The album cover features a hand-sketched profile of a bikini-clad woman diving with her mutilated arms stretched back with blood floating out of the stumps where her hands presumably used to be. Most of the lyrics feature violent imagery that express, among other things, disgust over corruption (the bouncy “Nightmary”) and vengeance against injustice (the walloping “Had a Dream” and the curdling “Chunks”).
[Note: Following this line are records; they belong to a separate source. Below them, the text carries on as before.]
/-- The word of a well-formed instruction form; an event has none. (DEDUCED, log 15) -/
def encode : Instr → Option Nat
  | .iadd mo d a b => some (encT 0x000 (intMod mo.wide mo.signed mo.sat 0) d a.code b.code 0)
  | .isub mo d a b => some (encT 0x001 (intMod mo.wide mo.signed mo.sat 0) d a.code b.code 0)
  | .imul mo d a b => some (encT 0x002 (intMod mo.wide mo.signed mo.sat 0) d a.code b.code 0)
  | .imulh w sg d a b => some (encT 0x003 (intMod w sg false 0) d a.code b.code 0)
  | .imad mo d a b c => some (encT 0x004 (intMod mo.wide mo.signed mo.sat 0) d a.code b.code c.code)
  | .iabs mo d a => some (encT 0x005 (intMod mo.wide mo.signed mo.sat 0) d a.code 0 0)
  | .ineg mo d a => some (encT 0x006 (intMod mo.wide mo.signed mo.sat 0) d a.code 0 0)
  | .imin w sg d a b => some (encT 0x007 (intMod w sg false 0) d a.code b.code 0)
  | .imax w sg d a b => some (encT 0x008 (intMod w sg false 0) d a.code b.code 0)
  | .idp4 sg sat d a b c => some (encT 0x009 (intMod false sg sat 0) d a.code b.code c.code)
  | .and w d a b => some (encT 0x00A (intMod w false false 0) d a.code b.code 0)
  | .or w d a b => some (encT 0x00B (intMod w false false 0) d a.code b.code 0)
  | .xor w d a b => some (encT 0x00C (intMod w false false 0) d a.code b.code 0)
  | .andn w d a b => some (encT 0x00D (intMod w false false 0) d a.code b.code 0)
  | .orn w d a b => some (encT 0x00E (intMod w false false 0) d a.code b.code 0)
  | .shl w d a b => some (encT 0x00F (intMod w false false 0) d a.code b.code 0)
  | .shr w d a b => some (encT 0x010 (intMod w false false 0) d a.code b.code 0)
  | .sar w d a b => some (encT 0x011 (intMod w false false 0) d a.code b.code 0)
  | .rot w d a b => some (encT 0x012 (intMod w false false 0) d a.code b.code 0)
  | .shf left w d a b c => some (encT 0x013 (intMod w false false left.toNat) d a.code b.code c.code)
  | .bfx w sg d a b c => some (encT 0x014 (intMod w sg false 0) d a.code b.code c.code)
  | .bfi w d a b c => some (encT 0x015 (intMod w false false 0) d a.code b.code c.code)
  | .popc w d a => some (encT 0x016 (intMod w false false 0) d a.code 0 0)
  | .clz w d a => some (encT 0x017 (intMod w false false 0) d a.code 0 0)
  | .ctz w d a => some (encT 0x018 (intMod w false false 0) d a.code 0 0)
  | .brev w d a => some (encT 0x019 (intMod w false false 0) d a.code 0 0)
  | .perm d a b c => some (encT 0x01A 0 d a.code b.code c.code)
  | .icmp cc w sg d a b => some (encT 0x01B (intMod w sg false cc.code) d a.code b.code 0)
  | .sel w d a b c => some (encT 0x01C (intMod w false false 0) d a.code b.code c.code)
  | .mov w sg d a => some (encT 0x01D (intMod w sg false 0) d a.code 0 0)
  | .movGetv d i => some (encT 0x01D 1 d (Src.idn i).code 0 0)
  | .movi w sg d i => some (packI 0x01E (intMod w sg false 0) d.code 0 i.toNat)
  | .moviH1 w sg d i => some (packI 0x01E (intMod w sg false 1) d.code 0 i.toNat)
  | .moviH2 sg d i => some (packI 0x01E (intMod true sg false 2) d.code 0 i.toNat)
  | .lea w d mem => some (encM 0x01F (intMod w false false 0) d.code mem)
  | .qxch pat w d a => some (encT 0x020 (w.toNat * 32 + pat.code) d a.code 0 0)
  | .qbc w d a b => some (encT 0x021 (w.toNat * 32) d a.code b.code 0)
  | .shfl sw w d a b => some (encT 0x022 (w.toNat * 32 + sw.code) d a.code b.code 0)
  | .shflx sw w d a b => some (encT 0x023 (w.toNat * 32 + sw.code) d a.code b.code 0)
  | .shflup sw w d a b => some (encT 0x024 (w.toNat * 32 + sw.code) d a.code b.code 0)
  | .shfldn sw w d a b => some (encT 0x025 (w.toNat * 32 + sw.code) d a.code b.code 0)
  | .vote op d a => some (encT 0x026 op.code d a.code 0 0)
  | .gred op w sg d a => some (encT 0x027 (w.toNat * 32 + sg.toNat * 16 + op.code) d a.code 0 0)
  | .gscan op ex w sg d a =>
    some (encT 0x028 (w.toNat * 32 + sg.toNat * 16 + ex.toNat * 8 + op.code) d a.code 0 0)
  | .lget w d a b => some (packT 0x029 (w.toNat * 32) d a b.code 0)
  | .lput w a b c => some (packT 0x02A (w.toNat * 32) 0 a b.code c.code)
  | .fadd rm fm d a b => some (encT (0x040 + rm.code) fm.code d a.code b.code 0)
  | .fmul rm fm d a b => some (encT (0x048 + rm.code) fm.code d a.code b.code 0)
  | .fma rm fm d a b c => some (encT (0x050 + rm.code) fm.code d a.code b.code c.code)
  | .fdp2 rm fm d a b c => some (encT (0x058 + rm.code) fm.code d a.code b.code c.code)
  | .frnd rm fm d a => some (encT (0x060 + rm.code) fm.code d a.code 0 0)
  | .fcmp cc fm d a b => some (encT (0x068 + cc.code) fm.code d a.code b.code 0)
  | .fmin fm d a b => some (encT 0x070 fm.code d a.code b.code 0)
  | .fmax fm d a b => some (encT 0x071 fm.code d a.code b.code 0)
  | .cvt rm sat dt sf d a => some (encT (0x080 + rm.code) (sat.toNat * 32) d a.code 0 (dt.code * 32 + sf.code))
  | .quant f d sp a => some (packT 0x088 (f.code * 16) d a sp 0)
  | .dequant f d a sp => some (packT 0x089 (f.code * 16) d a sp 0)
  | .fpack f rm d a b c => some (encT 0x08A (f.code * 8 + rm.code) d a.code b.code c.code)
  | .fpackFlags d a => some (encT 0x08A 56 d a.code 0 0)
  | .fsqrt rm fm d a => some (encT (0x0C0 + rm.code) fm.code d a.code 0 0)
  | .frcp fm d a => some (encT 0x0C8 fm.code d a.code 0 0)
  | .frsq fm d a => some (encT 0x0C9 fm.code d a.code 0 0)
  | .fex2 fm d a => some (encT 0x0CA fm.code d a.code 0 0)
  | .flg2 fm d a => some (encT 0x0CB fm.code d a.code 0 0)
  | .fsin fm d a => some (encT 0x0CC fm.code d a.code 0 0)
  | .fcos fm d a => some (encT 0x0CD fm.code d a.code 0 0)
  | .ftanh fm d a => some (encT 0x0CE fm.code d a.code 0 0)
  | .ld ty sc acq d mem => some (encM (0x100 + ty.code) (memMod sc (if acq then .acq else .rlx) false) d.code mem)
  | .st ty sc rel x mem => some (encM (0x108 + ty.code) (memMod sc (if rel then .rel else .rlx) false) x.code mem)
  | .atom op w sc o d mem => some (encM (0x110 + op.code) (memMod sc o w) d.code mem)
  | .red op w sc rel x mem => some (encM (0x120 + op.code) (memMod sc (if rel then .rel else .rlx) w) x.code mem)
  | .fence sc o => some (packM 0x130 (memMod sc o false) 0 0 0 0 0)
  | .bpref x mem => some (encM 0x131 0 (Src.s x).code mem)
  | .ipref n mem => some (encM 0x132 0 (0x800 + n) mem)
  | .cflush sc mem => some (encM 0x133 (memMod sc .rlx false) 0 mem)
  | .cinv sc mem => some (encM 0x134 (memMod sc .rlx false) 0 mem)
  | .accw o a n c => some (packX 0x135 0 o a 0 0 0 ((n - 1) * 32 + c))
  | .accr o a n c => some (packX 0x136 0 o a 0 0 0 ((n - 1) * 32 + c))
  | .accz o n c => some (packX 0x137 0 o 0 0 0 0 ((n - 1) * 32 + c))
  | .mfmt d b k => some (packX 0x180 0 b 0 0 d 0 k.toNat)
  | .mma reuse z o a d h j => some (packX 0x181 (z.toNat * 32 + reuse.toNat * 16) o a 0 d 0 (j * 4 + h))
  | .mmaAd reuse z o a d h j i => some (packX 0x181 (z.toNat * 32 + reuse.toNat * 16 + 8) o a 0 d i (j * 4 + h))
  | .sopen d r w h => some (packX 0x182 0 d 0 r 0 0 ((w - 1) * 8 + h))
  | .sadv h n => some (packX 0x183 0 0 0 0 0 0 ((n - 1) * 4 + h))
  | .sclose h => some (packX 0x184 0 0 0 0 0 0 h)
  | .sstat d h => some (packX 0x185 0 d 0 0 0 0 h)
  | .adbind b n => some (packX 0x188 0 b 0 n 0 0 0)
  | .adfetchP x => some (packX 0x189 0 x 0 0 0 0 0)
  | .adfetchQ x => some (packX 0x189 1 x 0 0 0 0 0)
  | .adapply o i n => some (packX 0x18A 0 o 0 n 0 i 0)
  | .adstat sel clr d => some (packX 0x18B (clr.toNat * 16 + sel.code) d 0 0 0 0 0)
  | .adinvId x => some (packX 0x18C 0 x 0 0 0 0 0)
  | .adinvGen x => some (packX 0x18C 1 x 0 0 0 0 0)
  | .adinvAll => some (packX 0x18C 2 0 0 0 0 0 0)
  | .bra c off =>
    some (match c with
      | .al => packB 0x1C0 0 0 0 off.toNat
      | .m n => packB 0x1C0 8 n 0 off.toNat
      | .nm n => packB 0x1C0 16 n 0 off.toNat
      | .nz x => packB 0x1C0 24 0 x.code off.toNat
      | .z x => packB 0x1C0 32 0 x.code off.toNat)
  | .brp np x off => some (packB 0x1C1 (np.toNat * 8) 0 x.code off.toNat)
  | .mjoin off => some (packB 0x1C2 0 0 0 off.toNat)
  | .join => some (packT 0x1C3 0 0 0 0 0)
  | .regang => some (packT 0x1C4 0 0 0 0 0)
  | .call l f8 off => some (packB 0x1C5 l 0 f8 off.toNat)
  | .calli l t f8 => some (packT 0x1C6 0 (0x610 + l) (0x610 + t) (0x800 + f8) 0)
  | .ret t f8 => some (packT 0x1C7 0 0 (0x610 + t) (0x800 + f8) 0)
  | .exit => some (packT 0x1C8 0 0 0 0 0)
  | .suspend c v e p => some (packS 0x1C9 0 0 c v e p)
  | .yield => some (packT 0x1CA 0 0 0 0 0)
  | .trap code => some (packI 0x1CB 0 0 0 code.toNat)
  | .brk code => some (packI 0x1CC 0 0 0 code.toNat)
  | .nop => some (packT 0x1CD 0 0 0 0 0)
  | .rgn i => some (packI 0x1CE 0 0 0 i.toNat)
  | .dmodeOn => some (packT 0x200 1 0 0 0 0)
  | .dmodeOff => some (packT 0x200 0 0 0 0 0)
  | .drain => some (packT 0x201 0 0 0 0 0)
  | .spawn e p => some (packX 0x202 0 e p 0 0 0 0)
  | .launch d p q => some (packX 0x203 0 d 0 p 0 0 q)
  | .launchChild d p q => some (packX 0x203 1 d 0 p 0 0 q)
  | .cpy d a => some (packX 0x204 0 d 0 a 0 0 0)
  | .cpyl d a => some (packX 0x205 0 d 0 a 0 0 0)
  | .cbatch d => some (packT 0x206 0 (0x610 + d) 0 0 0)
  | .cwait d n => some (packT 0x207 0 d.code n.code 0 0)
  | .bar => some (packT 0x208 0 0 0 0 0)
  | .barc => some (packT 0x209 0 0 0 0 0)
  | .arrive => some (packT 0x20A 0 0 0 0 0)
  | .evinc d c v => some (packS 0x20B 0 d c v 0 0)
  | .evincI d c n => some (packS 0x20B 1 d c 0 0 n.toNat)
  | .evrd d c => some (packS 0x20C 0 d c 0 0 0)
  | .evset d c v => some (packS 0x20D 0 d c v 0 0)
  | .clk d => some (packT 0x20E 0 (0x610 + d) 0 0 0)
  | .clkNs d => some (packT 0x20E 1 (0x610 + d) 0 0 0)
  | .dcreate d p => some (packS 0x380 0 d p 0 0 0)
  | .dgrant d c v k => some (packS 0x381 0 d c v 0 k)
  | .dtake d c v k => some (packS 0x382 0 d c v 0 k)
  | .dfreeze d c => some (packS 0x383 0 d c 0 0 0)
  | .dthaw d c => some (packS 0x384 0 d c 0 0 0)
  | .dckptSave d c a l => some (packS 0x385 0 d c a l 0)
  | .dckptLoad d a l => some (packS 0x385 1 d 0 a l 0)
  | .drevoke d c => some (packS 0x386 0 d c 0 0 0)
  | .dsnapOpen d c a => some (packS 0x387 0 d c a 0 0)
  | .dsnapClose d c => some (packS 0x387 1 d c 0 0 0)
  | .xinv a l => some (packS 0x388 0 0 a l 0 0)
  | .xinvAll => some (packS 0x388 1 0 0 0 0 0)
  | .keygen d => some (packS 0x389 0 d 0 0 0 0)
  | .keykill d x => some (packS 0x38A 0 d x 0 0 0)
  | .hqpop d => some (packS 0x38B 0 d 0 0 0 0)
  | .hqdoneResume d r => some (packS 0x38C 0 d r 0 0 0)
  | .hqdoneKill d r => some (packS 0x38C 0 d r 0 0 1)
  | .hqdoneRedirect d r m => some (packS 0x38C 0 d r m 0 2)
  | .sysr d a => some (packS 0x38D 0 d a 0 0 0)
  | .sysw d a v => some (packS 0x38E 0 d a v 0 0)
  | .resume d a b c tag => some (packS 0x38F 0 d a b c tag.toNat)
  | _ => none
To varying degrees, Hatfield has always mixed the personal with the political in her work. 2017’s Pussycat addressed predatory men, the political climate, and predatory men working in politics. And blood is certainly nothing new. Hatfield’s first official studio album, released nearly 30 years ago, Hey Babe, featured the ultra-catchy “Nirvana” with the lyrics, “I slam my hand in the car door/ I scream ‘til I could scream no more/ bloody and mean and rotten to the core.”

Lest you think Hatfield is engaging in black-and-white (oops, I mean binary) thinking, think again. The third from the last track (and first single) “Mouthful of Blood” addresses the lack of nuance, group think, and cancel culture pervading our society over a bright ‘70s chord progression. It starts, “If I say what I want to say/ it just might get me killed/ there’s no freedom in expression/ and I don’t think I will” and the chorus succinctly says it all, “I bite my tongue/ my mouth’s full of blood.” Cathartic and melodic, Blood satisfies on many levels.